Automating deprovisioning also helps eliminate the risk of unused or orphaned identities lingering with access, which could become a security threat.
E. Set Up Credential Rotation and Expiry Policies
One of the biggest risks associated with NHIs is the use of static credentials.
- Implement rotation schedules for each type of credential.
- Redirect auto-rotation using secret management tools like Azure Key Vault or Google Secret Manager.
- Implement strict expiration periods and avoid giving indefinite access.
Regularly rotating credentials minimizes the risk of damage if unauthorized access occurs, as it limits the time those credentials can be exploited.
F. Continuously Monitor NHI Activity
Monitoring is a continuous process, and all non-human identities should be effectively supervised.
- Log every NHI activity, including cloud and SaaS login attempts, resource access, data transfers, and any failed actions.
- Use anomaly detection with behavior baselines. For example, if a Microsoft Teams bot unexpectedly requests access to calendar data it has never accessed before, that should be flagged.
- Set up alerts and thresholds and ensure you get notified if an NHI starts using excessive API bandwidth, accessing sensitive files, or authenticating from an unfamiliar IP address.
By keeping an eye on potential issues, you can tackle misuse, configuration drift, or even compromised identities before they escalate into serious breaches.
G. Conduct Regular Reviews and Audits
Even with robust controls, periodic reviews are essential.
- Perform quarterly access reviews on all NHIs. Check their ongoing usage, assess the privileges granted, and confirm ownership.
- Integrate with compliance audits and provide evidence for NHI controls and lifecycle documentation.
- Track metrics like the number of active NHIs, orphaned identities discovered, and overprivileged roles corrected.
These reviews help reduce the number of inactive accounts, enhance visibility into configuration issues, and ensure compliance in your environment.
6. Bottom Line
Non-human identities have recently emerged as a major target for attacks on SaaS environments. While they may not seem as threatening as they sound, if left unchecked, they can create vulnerabilities that hackers are eager to exploit.
Your entire SaaS ecosystem is populated with quiet digital assistants, such as Slack bots, Google Meet integrations, and Microsoft 365 automation flows. Managing these identities with the same level of governance we apply to human users is now essential.
If you feel it’s a challenging task, we at CloudEagle.ai help you discover, categorize, and safeguard every identity, whether human or non-human, within your SaaS environment.
From automated lifecycle management to least privilege enforcement and intelligent access reviews, CloudEagle.ai has got you covered.
Book a demo and secure your SaaS stack from hidden threats today.
7. Frequently Asked Questions
1. What is an example of a non-human identity?
An API key used by Slack integrations or a service account in Microsoft Azure are examples of non-human identities enabling applications or services to access systems without human involvement.
2. How many non-human identities are there?
Organizations often manage thousands of non-human identities due to automation.
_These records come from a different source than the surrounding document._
/-- Settles O40: an offer and a change of state each write one entry, TASK_FORGET deletes one; queries, limits and statuses go by the
state of the entry found. -/
theorem tasksMoveThroughTheLedger : Obligations.TasksMoveThroughTheLedger := by
  unfold Obligations.TasksMoveThroughTheLedger
  refine ⟨fun d s hs ht ha => ?offer, fun d s hs ht ha => ⟨fun p t hk => ?known, fun hk => ?unknown⟩,
    fun d s p t hs ht ha hk => ⟨fun hf hrise => ?final, fun ho => ?open_⟩, fun e s t hk => ?limits, fun m e t st reason => ?move,
    fun m ref id reason e t hk hr => ?status⟩
  case offer =>
    intro ref id len e href hid hpos hmax hbuf hlen hlim hfresh hmem
    have h : s.m.Offers d := ⟨ht, ha, href, hid, hpos, hmax, hbuf, hlen, hlim, hfresh, hmem⟩
    refine ⟨fun p hn hp => ⟨s.on_eq (taskOffer d) _ (taskOffer_new h hs hn hp), s.m.offerTask e false, ?_, rfl, rfl, rfl, rfl, rfl, rfl,
      fun q hq => ?_, s.m.offerInto_kiln ..⟩, fun p t hk hr hlate => ?_, fun hn hp => ?_⟩
    · rw [Mach.offerInto_ledger, Tabs.look_put_same]
    · rw [Mach.offerInto_ledger, Tabs.look_put_ne _ _ hq]
    · exact s.on_eq (taskOffer d) _ ((taskOffer_known h hs hk hr).trans (if_neg (by simpa using hlate)))
    · exact s.on_eq (taskOffer d) _ (taskOffer_full h hs hn hp)
  case known => exact s.on_eq (taskQuery d) _ (taskQuery_known ht ha hs hk)
  case unknown => exact s.on_eq (taskQuery d) _ (taskQuery_unknown ht ha hs hk)
  case final =>
    have hlook : ∀ q, Tabs.look (s.m.forgetTask p).air.tab.ledger q = if q = p then none else Tabs.look s.m.air.tab.ledger q := by
      intro q
      rw [Mach.forgetTask_ledger, Tabs.look_del _ p q hrise]
    exact ⟨s.m.forgetTask p, s.on_eq (taskForget d) _ (taskForget_final ht ha hs hk hf), (hlook p).trans (if_pos rfl),
      fun q hq => (hlook q).trans (if_neg hq), s.m.forgetTask_kiln p⟩
  case open_ => exact s.on_eq (taskForget d) _ (taskForget_open ht ha hs hk ho)
  case limits =>
    exact ⟨fun ho hdue => s.on_eq (taskOfferTimeout e) _ (taskOfferTimeout_due hk ho hdue),
      fun h => s.on_same (taskOfferTimeout e) (taskOfferTimeout_idle hk h),
      fun u ha hd hdue => s.on_eq (taskDoneTimeout e) _ (taskDoneTimeout_due hk ha hd hdue),
      fun hd => s.on_same (taskDoneTimeout e) (taskDoneTimeout_idle hk (by simp [hd]))⟩
  case move =>
    refine ⟨t.moved m st reason, ?_, rfl, rfl, rfl, rfl, rfl, rfl, ?_, fun q hq => ?_, m.taskMove_kiln ..⟩
    · rw [Mach.taskMove_ledger, Tabs.look_put_same]
    · rintro rfl
      exact t.moved_fromOffer m reason
    · rw [Mach.taskMove_ledger, Tabs.look_put_ne _ _ hq]
  case status =>
    have hown := fun code => Mach.statusIe_own (reason := reason) hk hr code
    exact ⟨fun ho => ⟨(hown 1).trans (Mach.taskStatus_accepts ho), (hown 5).trans (Mach.taskStatus_refuses ho)⟩,
      fun ha => ⟨(hown 2).trans (Mach.taskStatus_starts ha), (hown 3).trans (Mach.taskStatus_ends ha),
        (hown 1).trans (Mach.taskStatus_again ha)⟩⟩

end Sys2Proof.Machine
end

section
/-! PROOFS. Antennas (10, R323): the condition an antenna shows, and the current read at a retry of its bias. -/

namespace Sys2Proof.Machine

open Sys2Proof

section Antenna

variable (m : Mach) (a : Fin 2) (ma : Nat)

/-- An antenna's two condition bits and its current share no bit, and stand outside what events write. -/
theorem antFields_apart : (antOpen a).apart 0 (antShort a) 0 = true ∧ (antOpen a).apart 0 (antMa a) 0 = true ∧
    (antShort a).apart 0 (antMa a) 0 = true := by decide +revert

theorem antFields_quiet : ∀ f ∈ [antOpen a, antShort a, antMa a], quietOff (f.off 0 0) := by
  unfold quietOff
  decide +revert

theorem antFields_width : (antOpen a).width = 1 ∧ (antOpen a).lo + (antOpen a).width ≤ 32 ∧ (antShort a).width = 1 ∧
    (antShort a).lo + (antShort a).width ≤ 32 ∧ (antMa a).width = 8 ∧ (antMa a).lo + (antMa a).width ≤ 32 := by decide +revert

/-- The current written reads as it was written. -/
theorem Mach.antMa_w (v : BitVec 8) : (m.w (antMa a) v.toNat).r (antMa a) = v.toNat := by
  obtain ⟨-, -, -, -, hw, h32⟩ := antFields_width a
  rw [m.r_w_same _ _ 0 0 h32, hw]
  exact Nat.mod_eq_of_lt v.isLt

theorem Mach.antShort_w_antMa : (m.w (antMa a) ma).b (antShort a) = m.b (antShort a) :=
  Mach.b_of_r (m.r_w_apart _ _ _ 0 0 (antFields_apart a).2.2)

theorem Mach.antCond_open (k : Nat) : (m.antCond a k ma).b (antOpen a) = (k == 1) := by
  obtain ⟨hs, hm, -⟩ := antFields_apart a
  obtain ⟨h1, h32, -⟩ := antFields_width a
  rw [Mach.antCond, Mach.b_event _ _ _ _ _ _ 0 0 (antFields_quiet a _ (by simp)), Mach.b_of_r (Mach.r_w_apart _ _ _ _ 0 0 hm)]
  exact (Mach.b_of_r (Mach.r_w_apart _ _ _ _ 0 0 hs)).trans (m.b_wb_same _ _ h32 h1)

theorem Mach.antCond_short (k : Nat) : (m.antCond a k ma).b (antShort a) = (k == 2) := by
  obtain ⟨-, -, h1, h32, -⟩ := antFields_width a
  rw [Mach.antCond, Mach.b_event _ _ _ _ _ _ 0 0 (antFields_quiet a _ (by simp)), Mach.antShort_w_antMa]
  exact Mach.b_wb_same _ _ _ h32 h1

theorem Mach.antCond_ma (k : Nat) (v : BitVec 8) : (m.antCond a k v.toNat).r (antMa a) = v.toNat := by
  rw [Mach.antCond, Mach.r_event _ _ _ _ _ _ 0 0 (antFields_quiet a _ (by simp)), Mach.antMa_w]

@[simp] theorem Mach.antCond_gnss (k : Nat) : (m.antCond a k ma).gnss = m.gnss := by simp [Mach.antCond]

@[simp] theorem Mach.antCond_kiln (k : Nat) : (m.antCond a k ma).kiln = m.kiln := by simp [Mach.antCond]

variable {m a ma}

theorem Mach.biasOn_off (h : m.b (antBias a) = false) : m.biasOn a = false := by simp [Mach.biasOn, h]

/-! ### The commands of an antenna -/

theorem antennaOpen_early (h : m.lowMa a < 100) : antennaOpen a ma m = m :=
  if_neg (by simp [Nat.not_le.mpr h])

theorem antennaOpen_opens (hb : m.biasOn a = true) (hm : ma < 2) (hl : 100 ≤ m.lowMa a) (ho : m.b (antOpen a) = false) :
    antennaOpen a ma m = m.antCond a 1 ma := if_pos (by simp [hb, hm, hl, ho])

/-- A load above 80 mA switches the bias off; only one that was not SHORT changes the condition. -/
theorem antennaShort_shorts (hb : m.biasOn a = true) (hm : 80 < ma) : antennaShort a ma m =
    if m.b (antShort a) then (m.setShortAt (Tabs.put m.gnss.shortAt a m.now)).w (antMa a) ma
      else (m.setShortAt (Tabs.put m.gnss.shortAt a m.now)).antCond a 2 ma := if_pos (by simp [hb, hm])

theorem antennaNormal_ends (hb : m.b (antBias a) = true) (h2 : 2 ≤ ma) (h80 : ma ≤ 80)
    (hc : m.b (antOpen a) = true ∨ m.b (antShort a) = true) (hn : Tabs.look m.gnss.shortAt a = none) :
    antennaNormal a ma m = m.antCond a 0 ma := if_pos (by simpa [hb, h2, h80, hn] using hc)

/-- A retry that is due: a current still above 80 mA switches the bias off again. -/
theorem antennaBiasRetry_due {u : Nat} (hu : Tabs.look m.gnss.shortAt a = some u) (hb : m.b (antBias a) = true)
    (hd : u + 1000 ≤ m.now) : antennaBiasRetry a ma m =
      (m.setShortAt (if 80 < ma then Tabs.put m.gnss.shortAt a m.now else Tabs.del m.gnss.shortAt a)).w (antMa a) ma := by
  simp only [antennaBiasRetry, hu, hb, hd, decide_true, Bool.and_self, if_true]
  split <;> rfl

/-- With the bias off no current flows. -/
theorem antenna_unbiased (h : m.b (antBias a) = false) : antennaOpen a ma m = m ∧ antennaShort a ma m = m ∧
    antennaNormal a ma m = m ∧ antennaBiasRetry a ma m = m := by
  refine ⟨if_neg (by simp [Mach.biasOn_off h]), if_neg (by simp [Mach.biasOn_off h]), if_neg (by simp [h]), ?_⟩
  unfold antennaBiasRetry
  split
  · exact if_neg (by simp [h])
  · rfl

end Antenna

end Sys2Proof.Machine
end

section
/-! PROOFS. Channels of the GNSS baseband (10, R325 to R330): what a change of a channel's state, a signal taken up and a channel
freed write, and what they leave of the other channels. -/

namespace Sys2Proof.Machine

open Sys2Proof

variable (m : Mach)

/-- A command that changes the GNSS baseband and registers only. -/
theorem State.on_gnss (s : State) (f : Mach → Mach) {t : Mach} (h : f s.m = t) (ht : t = { s.m with gnss := t.gnss, regs := t.regs }) :
    s.on f = .next (s.having { s.m with gnss := t.gnss, regs := t.regs }) := s.on_eq f _ (h.trans ht)

/-! ### The fields of GNSS_CH_STATUS -/

def chFields : List Field :=
  [GNSS_CH_STATUS_STATE, GNSS_CH_STATUS_PATH, GNSS_CH_STATUS_SIG, GNSS_CH_STATUS_SVID, GNSS_CH_STATUS_CN0]

theorem chField_off {g : Field} (hg : g ∈ chFields) (k : Nat) : g.off k 0 = 0x201008 + 0x10 * k := by
  simp only [chFields, List.mem_cons, List.not_mem_nil, or_false] at hg
  obtain rfl | rfl | rfl | rfl | rfl := hg <;> rfl

/-- A write of one of them leaves the others, of every channel. -/
theorem chField_w {f g : Field} (hf : f ∈ chFields) (hg : g ∈ chFields) (hne : g ≠ f) (v i k : Nat) :
    (m.w f v i).r g k = m.r g k := by
  have hbits : ∀ f ∈ chFields, ∀ g ∈ chFields, g ≠ f → g.reset = f.reset ∧ f.lo + f.width ≤ 32 ∧
      (g.lo + g.width ≤ f.lo ∨ f.lo + f.width ≤ g.lo) := by decide
  obtain ⟨hr, hw, hd⟩ := hbits f hf g hg hne
  exact m.r_w_bits f g v i 0 k 0 hr hw hd

/-- A write of a register that no channel shows its status in leaves them. -/
theorem chField_w_ne {f g : Field} (hg : g ∈ chFields) (v i k : Nat) (h : f.off i 0 % 0x10 ≠ 8 ∨ f.off i 0 < 0x201008) :
    (m.w f v i).r g k = m.r g k :=
  m.r_w_ne f g v i 0 k 0 (by rw [chField_off hg]; omega)

theorem chInfo_off (f : Field) (hf : f ∈ [GNSS_CH_INFO_MP_INDEX, GNSS_CH_INFO_SLIPS, GNSS_CH_INFO_LOCK_S]) (c : Nat) :
    f.off c 0 = 0x20100C + 0x10 * c := by
  simp only [List.mem_cons, List.not_mem_nil, or_false] at hf
  obtain rfl | rfl | rfl := hf <;> rfl

/-- A write of GNSS_CH_INFO leaves them. -/
theorem chField_w_info {f g : Field} (hf : f ∈ [GNSS_CH_INFO_MP_INDEX, GNSS_CH_INFO_SLIPS, GNSS_CH_INFO_LOCK_S])
    (hg : g ∈ chFields) (v i k : Nat) : (m.w f v i).r g k = m.r g k :=
  chField_w_ne m hg v i k (.inl (by rw [chInfo_off f hf]; omega))

/-! ### The registers of a channel -/

/-- The registers that a channel's state and its signal show themselves in. -/
def chanOffs (c : Nat) : List Nat := [0x201008 + 0x10 * c, 0x20100C + 0x10 * c, 0x200004]

theorem regsKept_refl (l : List Nat) (a : Mach) : regsKept l a a := fun _ _ => rfl

/-- A change of one channel leaves the status of the others. -/
theorem Mach.chField_of_kept {a b : Mach} {c : Nat} (h : regsKept (chanOffs c) a b) {g : Field} (hg : g ∈ chFields) {k : Nat}
    (hk : k ≠ c) : b.r g k = a.r g k :=
  Mach.r_congr g k 0 (h _ (by rw [chField_off hg]; simp only [chanOffs, List.mem_cons, List.not_mem_nil, or_false]; omega))

/-- What lies below the GNSS window stays. -/
theorem Mach.r_of_chanKept {a b : Mach} {c : Nat} (h : regsKept (chanOffs c) a b) (g : Field) (hg : g.off 0 0 < 0x200000) :
    b.r g = a.r g :=
  Mach.r_congr g 0 0 (h _ (by simp only [chanOffs, List.mem_cons, List.not_mem_nil, or_false]; omega))

theorem Mach.chField_regsKept {c : Nat} {a b : Mach} (h : regsKept (chanOffs c) a b) {f : Field} (hf : f ∈ chFields) (v : Nat) :
    regsKept (chanOffs c) a (b.w f v c) := Mach.w_regsKept h f v c (by simp [chField_off hf, chanOffs])

theorem Mach.chInfo_regsKept {c : Nat} {a b : Mach} (h : regsKept (chanOffs c) a b) {f : Field}
    (hf : f ∈ [GNSS_CH_INFO_MP_INDEX, GNSS_CH_INFO_SLIPS, GNSS_CH_INFO_LOCK_S]) (v : Nat) :
    regsKept (chanOffs c) a (b.w f v c) := Mach.w_regsKept h f v c (by simp [chInfo_off f hf, chanOffs])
APIs, bots, and service accounts across tools like Google Meet, Slack, and Microsoft services are NHIs.
3. What is the difference between human identities and non-human identities?
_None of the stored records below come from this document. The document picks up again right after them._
-- ==== Sys2Proof/Machine/RegStall.lean ====
section
/-!
DEFINITION. Every register field of the Stall blocks, one definition a field, in the order of the spec's register
tables: its address (R35 to R38), its lowest bit, its width and its reset value. `n` is the Stall, `h` the half-bridge,
`c` the converter, `m` the monitor (R13); `l` is a Rein link 0 to 13 and `g` a Rein group (0 to 3 the Stalls, 4 the
AUX block, R273). A name ending in `_ACT` is the read-only active copy of a shadowed field (R6).
-/

namespace Sys2Proof.Machine.Reg


/-! ### LOOP (02_self_timed_execution.md) -/

def LOOP_SLACK_LAST_SLACK (n : Nat) : Fld := ⟨0x41049000 + 0x100000 * n, 0, 24, 0⟩
def LOOP_SLACK_MIN_MIN (n : Nat) : Fld := ⟨0x41049004 + 0x100000 * n, 0, 24, 0x7FFFFF⟩
def LOOP_SLACK_MIN_TB_LO_TB (n : Nat) : Fld := ⟨0x41049008 + 0x100000 * n, 0, 32, 0⟩
def LOOP_SLACK_MIN_TB_HI_TB (n : Nat) : Fld := ⟨0x4104900C + 0x100000 * n, 0, 32, 0⟩
def LOOP_SLACK_WARN_THRESH (n : Nat) : Fld := ⟨0x41049010 + 0x100000 * n, 0, 24, 20⟩
def LOOP_LATE_COUNT_COUNT (n : Nat) : Fld := ⟨0x41049014 + 0x100000 * n, 0, 32, 0⟩
def LOOP_LATE_CFG_LIMIT (n : Nat) : Fld := ⟨0x41049018 + 0x100000 * n, 0, 4, 3⟩
def LOOP_LATE_RUN_RUN (n : Nat) : Fld := ⟨0x4104901C + 0x100000 * n, 0, 5, 0⟩

/-! ### SENSE (03_current_and_voltage_sensing.md) -/

def SENSE_Cc_SEL_CH (n c : Nat) : Fld := ⟨0x41010000 + 0x100000 * n + 0x4 * c, 0, 4, c⟩
def SENSE_Cc_SEL_CH_ACT (n c : Nat) : Fld := ⟨0x41018000 + 0x100000 * n + 0x4 * c, 0, 4, c⟩
def SENSE_CTRL_DERIVE_EN (n : Nat) : Fld := ⟨0x41018100 + 0x100000 * n, 3, 1, 0⟩
def SENSE_CTRL_AUTO_RETURN (n : Nat) : Fld := ⟨0x41018100 + 0x100000 * n, 2, 1, 1⟩
def SENSE_CTRL_XCHK_EN (n : Nat) : Fld := ⟨0x41018100 + 0x100000 * n, 1, 1, 0⟩
def SENSE_CTRL_EN (n : Nat) : Fld := ⟨0x41018100 + 0x100000 * n, 0, 1, 0⟩
def SENSE_Cc_SEQ_POS (n c : Nat) : Fld := ⟨0x41018110 + 0x100000 * n + 0x4 * c, 20, 2, 0⟩
def SENSE_Cc_SEQ_LEN (n c : Nat) : Fld := ⟨0x41018110 + 0x100000 * n + 0x4 * c, 16, 2, 0⟩
def SENSE_Cc_SEQ_E (n c : Nat) : Fld := ⟨0x41018110 + 0x100000 * n + 0x4 * c, 0, 16, 0⟩
/-- DESIGN CHOICE: the spec gives no number for this reset value (log entry 3). -/
def SENSE_Cc_FG_FG (n c : Nat) : Fld := ⟨0x41018120 + 0x100000 * n + 0x4 * c, 0, 24, 0x400000⟩
/-- DESIGN CHOICE: the spec gives no number for this reset value (log entry 3). -/
def SENSE_Cc_FO_FO (n c : Nat) : Fld := ⟨0x41018130 + 0x100000 * n + 0x4 * c, 0, 24, 0⟩
def SENSE_Cc_RAW_CLIP (n c : Nat) : Fld := ⟨0x41018140 + 0x100000 * n + 0x4 * c, 20, 1, 0⟩
def SENSE_Cc_RAW_CH (n c : Nat) : Fld := ⟨0x41018140 + 0x100000 * n + 0x4 * c, 16, 4, 0⟩
def SENSE_Cc_RAW_RAW (n c : Nat) : Fld := ⟨0x41018140 + 0x100000 * n + 0x4 * c, 0, 16, 0⟩
def SENSE_Cc_STAT_XFAIL (n c : Nat) : Fld := ⟨0x41018150 + 0x100000 * n + 0x4 * c, 8, 8, 0⟩
def SENSE_Cc_STAT_FAILED (n c : Nat) : Fld := ⟨0x41018150 + 0x100000 * n + 0x4 * c, 3, 1, 0⟩
def SENSE_Cc_STAT_CHECK (n c : Nat) : Fld := ⟨0x41018150 + 0x100000 * n + 0x4 * c, 2, 1, 0⟩
def SENSE_Cc_STAT_OUT (n c : Nat) : Fld := ⟨0x41018150 + 0x100000 * n + 0x4 * c, 1, 1, 0⟩
def SENSE_Cc_STAT_SPARE (n c : Nat) : Fld := ⟨0x41018150 + 0x100000 * n + 0x4 * c, 0, 1, 0⟩
def SENSE_CHk_UG_UG (n k : Nat) : Fld := ⟨0x41018200 + 0x100000 * n + 0x4 * k, 0, 24, 0x400000⟩
def SENSE_CHk_UO_UO (n k : Nat) : Fld := ⟨0x41018240 + 0x100000 * n + 0x4 * k, 0, 24, 0⟩
def SENSE_CHk_SCALE_SCALE (n k : Nat) : Fld := ⟨0x41018280 + 0x100000 * n + 0x4 * k, 0, 32, 0x3F800000⟩
def SENSE_CHk_COR_COR (n k : Nat) : Fld := ⟨0x410182C0 + 0x100000 * n + 0x4 * k, 0, 24, 0⟩
def SENSE_Qq_CFG_VALID (n q : Nat) : Fld := ⟨0x41018300 + 0x100000 * n + 0x4 * q, 15, 1, 0⟩
def SENSE_Qq_CFG_SUBST (n q : Nat) : Fld := ⟨0x41018300 + 0x100000 * n + 0x4 * q, 14, 1, 0⟩
def SENSE_Qq_CFG_PATH (n q : Nat) : Fld := ⟨0x41018300 + 0x100000 * n + 0x4 * q, 12, 2, 0⟩
def SENSE_Qq_CFG_PL_LIMIT (n q : Nat) : Fld := ⟨0x41018300 + 0x100000 * n + 0x4 * q, 8, 4, 0⟩
def SENSE_Qq_CFG_DERIVE (n q : Nat) : Fld := ⟨0x41018300 + 0x100000 * n + 0x4 * q, 7, 1, 0⟩
def SENSE_Qq_CFG_MODIN (n q : Nat) : Fld := ⟨0x41018300 + 0x100000 * n + 0x4 * q, 4, 3, 7⟩
def SENSE_Qq_CFG_CH (n q : Nat) : Fld := ⟨0x41018300 + 0x100000 * n + 0x4 * q, 0, 4, 0⟩
def SENSE_Qq_PL_ABS_ABS (n q : Nat) : Fld := ⟨0x41018320 + 0x100000 * n + 0x4 * q, 0, 32, 0⟩
def SENSE_Qq_PL_REL_REL (n q : Nat) : Fld := ⟨0x41018340 + 0x100000 * n + 0x4 * q, 0, 32, 0⟩
def SENSE_Qq_PL_STAT_FAILS (n q : Nat) : Fld := ⟨0x41018360 + 0x100000 * n + 0x4 * q, 16, 16, 0⟩
def SENSE_Qq_PL_STAT_RUN (n q : Nat) : Fld := ⟨0x41018360 + 0x100000 * n + 0x4 * q, 0, 4, 0⟩
def SENSE_XCHK_CFG_N (n : Nat) : Fld := ⟨0x41018380 + 0x100000 * n, 16, 4, 3⟩
def SENSE_XCHK_CFG_THR (n : Nat) : Fld := ⟨0x41018380 + 0x100000 * n, 0, 16, 64⟩
def SENSE_XCHK_STAT_MISMATCH (n : Nat) : Fld := ⟨0x41018384 + 0x100000 * n, 0, 4, 0⟩
def SENSE_CAL_CMD_CODE (n : Nat) : Fld := ⟨0x41018390 + 0x100000 * n, 0, 8, 0⟩
def SENSE_CAL_CMD_STATUS (n : Nat) : Fld := ⟨0x41018390 + 0x100000 * n, 8, 3, 0⟩
def SENSE_CAL_CFG_AVG (n : Nat) : Fld := ⟨0x41018394 + 0x100000 * n, 24, 4, 10⟩
def SENSE_CAL_CFG_MODMASK (n : Nat) : Fld := ⟨0x41018394 + 0x100000 * n, 16, 6, 0⟩
def SENSE_CAL_CFG_MASK (n : Nat) : Fld := ⟨0x41018394 + 0x100000 * n, 0, 16, 0⟩
def SENSE_CAL_STEP_STEP (n : Nat) : Fld := ⟨0x41018398 + 0x100000 * n, 0, 2, 0⟩
def SENSE_CAL_STAT_VALID (n : Nat) : Fld := ⟨0x4101839C + 0x100000 * n, 16, 1, 0⟩
def SENSE_CAL_STAT_ERR (n : Nat) : Fld := ⟨0x4101839C + 0x100000 * n, 8, 8, 0⟩
def SENSE_CAL_STAT_PHASE (n : Nat) : Fld := ⟨0x4101839C + 0x100000 * n, 0, 3, 0⟩
def SENSE_CAL_FULLj_FULL (n j : Nat) : Fld := ⟨0x41018400 + 0x100000 * n + 0x4 * j, 0, 32, 0⟩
Human identities represent individual users accessing systems, while non-human identities are used by applications, services, or scripts to interact with systems without manual intervention.
4. What are non-human accounts?
Non-human accounts are digital credentials like service accounts, API keys, or bots used by systems or applications to perform automated tasks across cloud and SaaS environments.
5. How to manage non-human identities?
Use practices like least privilege access, automated credential rotation, regular audits, and monitoring tools to manage non-human identities securely and prevent unauthorized access or privilege misuse.